# Paint stripper



## Rich (Apr 26, 2007)

Curious what you guys use for a general purpose paint stripper. I used this stuff from Benny's recently and it worked pretty well. It's a latex stripper, no odor, safe and such. I did find that letting it sit for about 24 hours was ideal for the project I was working on (nasty old paint on a forklift), and I know that amount of time isn't always an option. What do you guys like?


----------



## timhag (Sep 30, 2007)

Rich, i use this http://www.readystripsales.com/Multi_Strip_s/3.htm and found these in the search http://www.painttalk.com/showthread.php?t=436&highlight=strippers and http://www.painttalk.com/showthread.php?t=82&highlight=strippers


----------



## slickshift (Apr 8, 2007)

I have found that there is no one product that works for all needs
What works on 40 year old spar varnish might not work on 2 year old latex

The nastier stuff seems to work better
The "safer" strippers may work under specific, or ideal, conditions
But certainly not on everything

And nothing at all works on old peeling latex Behr deck "stain"
Lol

As a result, I have traditionally farmed out all my stripping
Drop it off, pick it up when done

This has become increasingly difficult, as It's getting harder to find specialists like this

I look forward to reading any/all tips, tricks, and suggestions regarding this


----------



## Rich (Apr 26, 2007)

hmm, that stripper Tim is using looks real good. Safe, up to 15 layers, wont discolor wood or raise grain, etc. 

Hey John...you may want to start sending your stuff to the Tim farm, lol.


----------



## timhag (Sep 30, 2007)

Rich said:


> hmm, that stripper Tim is using looks real good. Safe, up to 15 layers, wont discolor wood or raise grain, etc.
> 
> Hey John...you may want to start sending your stuff to the Tim farm, lol.


Rich, its very good stuff, love it. I get it through SW, cost around $48.00 per gal. I highly recommend it.


----------



## Joewho (Apr 17, 2007)

I'm still with either thick or thin methelyne chloride.


----------



## EricTheHandyman (Jan 29, 2008)

Zip Strip works great for me. It's getting hard to find because it's methelyne chloride based and the fumes will kill ya.


----------



## Tmrrptr (May 4, 2007)

I been tryin for 2 days to find a paint stripper and haven't found one yet...


----------



## PressurePros (May 6, 2007)

I like BSFII for removing latex from decks. Most customers cannot bear (or is that Behr?) the expense. I used Methylene Chloride once on a fence. That stuff is liquid death. 
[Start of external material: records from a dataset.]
theorem flatMap_range_mul {α : Type} (b : List α) (d : α) (w n : Nat) (h : b.length = w * n) :
    (List.range n).flatMap (fun i => (List.range w).map (fun j => b[w * i + j]?.getD d)) = b := by
  induction n generalizing b with
  | zero => simpa using (List.length_eq_zero_iff.mp (by simpa using h)).symm
  | succ n ih =>
    have htail : (b.drop w).length = w * n := by rw [List.length_drop, h, Nat.mul_succ, Nat.add_sub_cancel]
    have hhead : (List.range w).map (fun j => b[w * 0 + j]?.getD d) = b.take w := by
      refine List.ext_getElem (by simp [h, Nat.mul_succ]) fun i hi hi' => ?_
      have : i < b.length := by simp at hi'; omega
      simp [this]
    calc _ = (List.range w).map (fun j => b[w * 0 + j]?.getD d)
          ++ (List.range n).flatMap (fun i => (List.range w).map (fun j => (b.drop w)[w * i + j]?.getD d)) := by
          rw [List.range_succ_eq_map, List.flatMap_cons, List.flatMap_map]
          simp only [List.getElem?_drop, Nat.mul_succ, Nat.add_comm w, Nat.add_assoc, Nat.add_left_comm]
      _ = b := by rw [hhead, ih _ htail, List.take_append_drop]

theorem joinPlanes_planes {fmt : Nat} {b : Bytes} (h : b.length % exactWidth fmt = 0) :
    joinPlanes fmt (b.length / exactWidth fmt) (planes fmt b) = b := by
  have hlen : b.length = exactWidth fmt * (b.length / exactWidth fmt) := (Nat.mul_div_cancel' (Nat.dvd_of_mod_eq_zero h)).symm
  refine Eq.trans ?_ (flatMap_range_mul b 0 _ _ hlen)
  rw [joinPlanes]
  refine List.flatMap_congr fun i hi => List.map_congr_left fun j hj => ?_
  have hi := List.mem_range.mp hi
  have hj := List.mem_range.mp hj
  have hplane : exactWidth fmt - 1 - j < exactWidth fmt := by omega
  have hback : exactWidth fmt - 1 - (exactWidth fmt - 1 - j) = j := by omega
  simp only [planes, plane, List.getElem?_map, List.getElem?_range hplane, List.getElem?_range hi, Option.map_some, Option.getD_some, hback]
  split
  · rw [rotr8_rotl8 (BitVec.isLt _), BitVec.ofNat_toNat, BitVec.setWidth_eq]
  · rw [BitVec.ofNat_toNat, BitVec.setWidth_eq]

/-! ## One block (R296 to R300) -/

/-- A block is raw when coding saves less than an eighth. -/
def blockRaw (fmt : Nat) (b : Bytes) : Bool := decide (7 * b.length / 8 < (codePayload fmt b).length)

/-- The size of a block's stored payload. -/
def blockSize (fmt : Nat) (b : Bytes) : Nat :=
  if blockRaw fmt b then 32 * ceilDiv b.length 32 else max (32 * ceilDiv (codePayload fmt b).length 32) (32 * ceilDiv b.length 64)

/-- What a block holds before its fill. -/
def blockBody (fmt : Nat) (b : Bytes) : Bytes := if blockRaw fmt b then b else codePayload fmt b

/-- The fields of a block header that its check sum covers (Table 10.4). -/
def blockFields (fmt index : Nat) (last padded : Bool) (b : Bytes) : List (Nat × Nat) :=
  [(4, 0x58434B42), (1, if blockRaw fmt b then 0 else 1), (1, fmt), (1, b2n last + 2 * b2n padded), (1, 0), (4, b.length), (4, blockSize fmt b),
    (4, if blockRaw fmt b then 0 else b.length / exactWidth fmt), (4, crc32c b), (4, index)]

def blockHeader (fmt index : Nat) (last padded : Bool) (b : Bytes) : Bytes :=
  packLE (blockFields fmt index last padded b ++ [(4, crc32c (packLE (blockFields fmt index last padded b)))])

theorem exactBlock_eq (fmt index : Nat) (last padded : Bool) (b : Bytes) :
    (exactBlock fmt index last padded b).1 = blockHeader fmt index last padded b ++ padTo (blockSize fmt b) (blockBody fmt b) := by
  rw [blockHeader, packLE_append, packLE, packLE, List.append_nil]
  rfl

theorem le_mul_ceilDiv (n : Nat) {k : Nat} (hk : 0 < k) : n ≤ k * ceilDiv n k := by
  rw [ceilDiv, if_neg hk.ne']
  have := Nat.div_add_mod (n + k - 1) k
  have := Nat.mod_lt (n + k - 1) hk
  omega

theorem ceilDiv_le {n m k : Nat} (h : n ≤ m) : ceilDiv n k ≤ ceilDiv m k := by
  unfold ceilDiv
  split
  · exact le_rfl
  · exact Nat.div_le_div_right (by omega)

theorem length_blockBody_le (fmt : Nat) (b : Bytes) : (blockBody fmt b).length ≤ blockSize fmt b := by
  unfold blockBody blockSize
  split
  · exact le_mul_ceilDiv _ (by decide)
  · exact (le_mul_ceilDiv _ (by decide)).trans (le_max_left _ _)

theorem blockSize_mod (fmt : Nat) (b : Bytes) : blockSize fmt b % 32 = 0 := by
  unfold blockSize
  split
  · exact Nat.mul_mod_right _ _
  · rcases max_choice (32 * ceilDiv (codePayload fmt b).length 32) (32 * ceilDiv b.length 64) with h | h <;> rw [h, Nat.mul_mod_right]

theorem blockSize_le {fmt : Nat} {b : Bytes} (h : b.length ≤ 65536) : blockSize fmt b ≤ 65536 := by
  unfold blockSize
  split
  · exact (Nat.mul_le_mul_left 32 (ceilDiv_le h)).trans (by decide)
  · next hraw =>
    simp only [blockRaw, decide_eq_true_eq, Nat.not_lt] at hraw
    refine max_le ((Nat.mul_le_mul_left 32 (ceilDiv_le (m := 65536) (by omega))).trans (by decide)) ?_
    exact (Nat.mul_le_mul_left 32 (ceilDiv_le h)).trans (by decide)

theorem padTo_eq_self {n : Nat} {b : Bytes} (h : n ≤ b.length) : padTo n b = b := by
  simp [padTo, Nat.sub_eq_zero_of_le h]

theorem length_padTo {n : Nat} {b : Bytes} (h : b.length ≤ n) : (padTo n b).length = n := by
  simp [padTo]
  omega

theorem length_blockHeader (fmt index : Nat) (last padded : Bool) (b : Bytes) : (blockHeader fmt index last padded b).length = 32 := by
  rw [blockHeader, length_packLE]
  rfl

section
variable (fmt index : Nat) (last padded : Bool) (b : Bytes)

/-- Each field of the header that the expander reads. -/
structure HeaderReads (hdr : Bytes) : Prop where
  magic : le hdr 0 4 = 0x58434B42
  method : le hdr 4 1 = if blockRaw fmt b then 0 else 1
  format : le hdr 5 1 = fmt
  flags : le hdr 6 1 = b2n last + 2 * b2n padded
  zero : le hdr 7 1 = 0
  logical : le hdr 8 4 = b.length
  size : le hdr 12 4 = blockSize fmt b
  count : le hdr 16 4 = if blockRaw fmt b then 0 else b.length / exactWidth fmt
  sum : le hdr 20 4 = crc32c b
  check : le hdr 28 4 = crc32c (hdr.take 28)

theorem b2n_le (x : Bool) : b2n x ≤ 1 := by
  cases x <;> decide

variable {fmt b} in
theorem headerReads_blockHeader (hfmt : fmt ≤ 0xB) (hlen : b.length ≤ 65536) :
    HeaderReads fmt last padded b (blockHeader fmt index last padded b) := by
  have hsize := blockSize_le (fmt := fmt) hlen
  have hlast := b2n_le last
  have hpadded := b2n_le padded
  have hcount : b.length / exactWidth fmt ≤ b.length := Nat.div_le_self _ _
  have htake : (blockHeader fmt index last padded b).take 28 = packLE (blockFields fmt index last padded b) := by
    rw [blockHeader, packLE_append]
    exact List.take_left' ((length_packLE _).trans rfl)
  constructor
  · exact le_packLE [] _ 4 _
  · refine (le_packLE [(4, _)] _ 1 _).trans (Nat.mod_eq_of_lt ?_)
    split <;> decide
  · exact (le_packLE [(4, _), (1, _)] _ 1 fmt).trans (Nat.mod_eq_of_lt (by omega))
  · exact (le_packLE [(4, _), (1, _), (1, _)] _ 1 _).trans (Nat.mod_eq_of_lt (by omega))
  · exact le_packLE [(4, _), (1, _), (1, _), (1, _)] _ 1 0
  · exact (le_packLE [(4, _), (1, _), (1, _), (1, _), (1, _)] _ 4 b.length).trans (Nat.mod_eq_of_lt (by omega))
  · exact (le_packLE [(4, _), (1, _), (1, _), (1, _), (1, _), (4, _)] _ 4 (blockSize fmt b)).trans (Nat.mod_eq_of_lt (by omega))
  · refine (le_packLE [(4, _), (1, _), (1, _), (1, _), (1, _), (4, _), (4, _)] _ 4 _).trans (Nat.mod_eq_of_lt ?_)
    split <;> omega
  · exact (le_packLE [(4, _), (1, _), (1, _), (1, _), (1, _), (4, _), (4, _), (4, _)] _ 4 (crc32c b)).trans (Nat.mod_eq_of_lt (crc32c_lt b))
  · rw [htake]
    exact (le_packLE (blockFields fmt index last padded b) [] 4 _).trans (Nat.mod_eq_of_lt (crc32c_lt _))

end

theorem expandBlock_exactBlock {fmt : Nat} {b : Bytes} (hfmt : fmt ≤ 0xB) (hne : b ≠ []) (hlen : b.length ≤ 65536)
    (hw : b.length % exactWidth fmt = 0) (index : Nat) (last padded : Bool) (t : Bytes) :
    expandBlock ((exactBlock fmt index last padded b).1 ++ t) = .ok (b, last, t) := by
  have hpos : 0 < b.length := List.length_pos_iff.mpr hne
  have hlast := b2n_le last
  have hpadded := b2n_le padded
  have hlastBit : bit (b2n last + 2 * b2n padded) 0 = last := by cases last <;> cases padded <;> rfl
  obtain ⟨hmagic, hmethod, hformat, hflags, hzero, hlogical, hsize, hcount, hsum, hcheck⟩ :=
    headerReads_blockHeader (fmt := fmt) (b := b) index last padded hfmt hlen
  have hhdr := length_blockHeader fmt index last padded b
  have hbody := length_padTo (length_blockBody_le fmt b)
  have htake : (blockHeader fmt index last padded b ++ (padTo (blockSize fmt b) (blockBody fmt b) ++ t)).take 32 =
      blockHeader fmt index last padded b := List.take_left' hhdr
  have hdrop : (blockHeader fmt index last padded b ++ (padTo (blockSize fmt b) (blockBody fmt b) ++ t)).drop 32 =
      padTo (blockSize fmt b) (blockBody fmt b) ++ t := List.drop_left' hhdr
  have hpayload : (padTo (blockSize fmt b) (blockBody fmt b) ++ t).take (blockSize fmt b) = padTo (blockSize fmt b) (blockBody fmt b) :=
    List.take_left' hbody
  have hrest : (blockHeader fmt index last padded b ++ (padTo (blockSize fmt b) (blockBody fmt b) ++ t)).drop (32 + blockSize fmt b) = t := by
    rw [← List.drop_drop, hdrop, List.drop_left' hbody]
  have hlong : ¬ (blockHeader fmt index last padded b ++ (padTo (blockSize fmt b) (blockBody fmt b) ++ t)).length < 32 + blockSize fmt b := by
    simp only [List.length_append, hhdr, hbody]
    omega
  have hshape : blockShape (blockHeader fmt index last padded b) = true := by
    simp only [blockShape, hmagic, hmethod, hformat, hflags, hzero, hlogical, hsize, hcount, hw, blockSize_mod, decide_eq_true_eq]
    cases blockRaw fmt b <;> simp <;> omega
  rw [exactBlock_eq, List.append_assoc, expandBlock]
  simp only [htake, hdrop, hpayload, hrest, hsize, hlogical, hmethod, hformat, hflags, hcount, hsum, ← hcheck, hshape, hlastBit]
  rw [if_neg (by simp only [ne_eq, not_true_eq_false, false_or]; omega)]
  simp only [Bool.not_true, Bool.false_eq_true, if_false]
  cases hraw : blockRaw fmt b with
  | true =>
    have hout : (padTo (blockSize fmt b) (blockBody fmt b)).take b.length = b := by simp [padTo, blockBody, hraw]
    have hfill : ∀ x ∈ (padTo (blockSize fmt b) (blockBody fmt b)).drop b.length, x = 0#8 := by simp [padTo, blockBody, hraw]
    have hroom : b.length ≤ blockSize fmt b := by simpa [blockBody, hraw] using length_blockBody_le fmt b
    simpa [hout, padTo_eq_self, Nat.not_lt.mpr hroom] using hfill
  | false =>
    have hcount : b.length / exactWidth fmt ≤ 65536 := (Nat.div_le_self _ _).trans hlen
    have hplanes := decodePlanes_flatMap hcount (planes fmt b) (fun vs => mem_planes)
      (List.replicate (blockSize fmt b - (codePayload fmt b).length) 0#8)
    rw [length_planes, ← codePayload_eq] at hplanes
    simp [padTo, blockBody, hraw, hplanes, joinPlanes_planes hw]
How do you guys get stripper down.. industrial sprayer?


----------



## Joewho (Apr 17, 2007)

Black china bristle, trim the corners.


----------



## Tmrrptr (May 4, 2007)

PressurePros said:


> How do you guys get stripper down.. industrial sprayer?


Use the pump @ low pressure with a blown out tip, or rollers...

Cover over w painters plastic so it doesn't dry out too fast.

Scrape the yuckies then low pressure wash...


----------



## YubaPaintPro (Mar 2, 2008)

th is right all. The products to use are from Back to Nature. There are multiple products for different applications. They are truly easy to use and "green" also. Soak your hand in it for hours w/ nothing other than really soft skin maybe. Well, that may be a bit of an exaggeration, but it is very effective material.

No paper to work w/ either if you have used PeelAway 7.


----------



## painttofish (Aug 28, 2007)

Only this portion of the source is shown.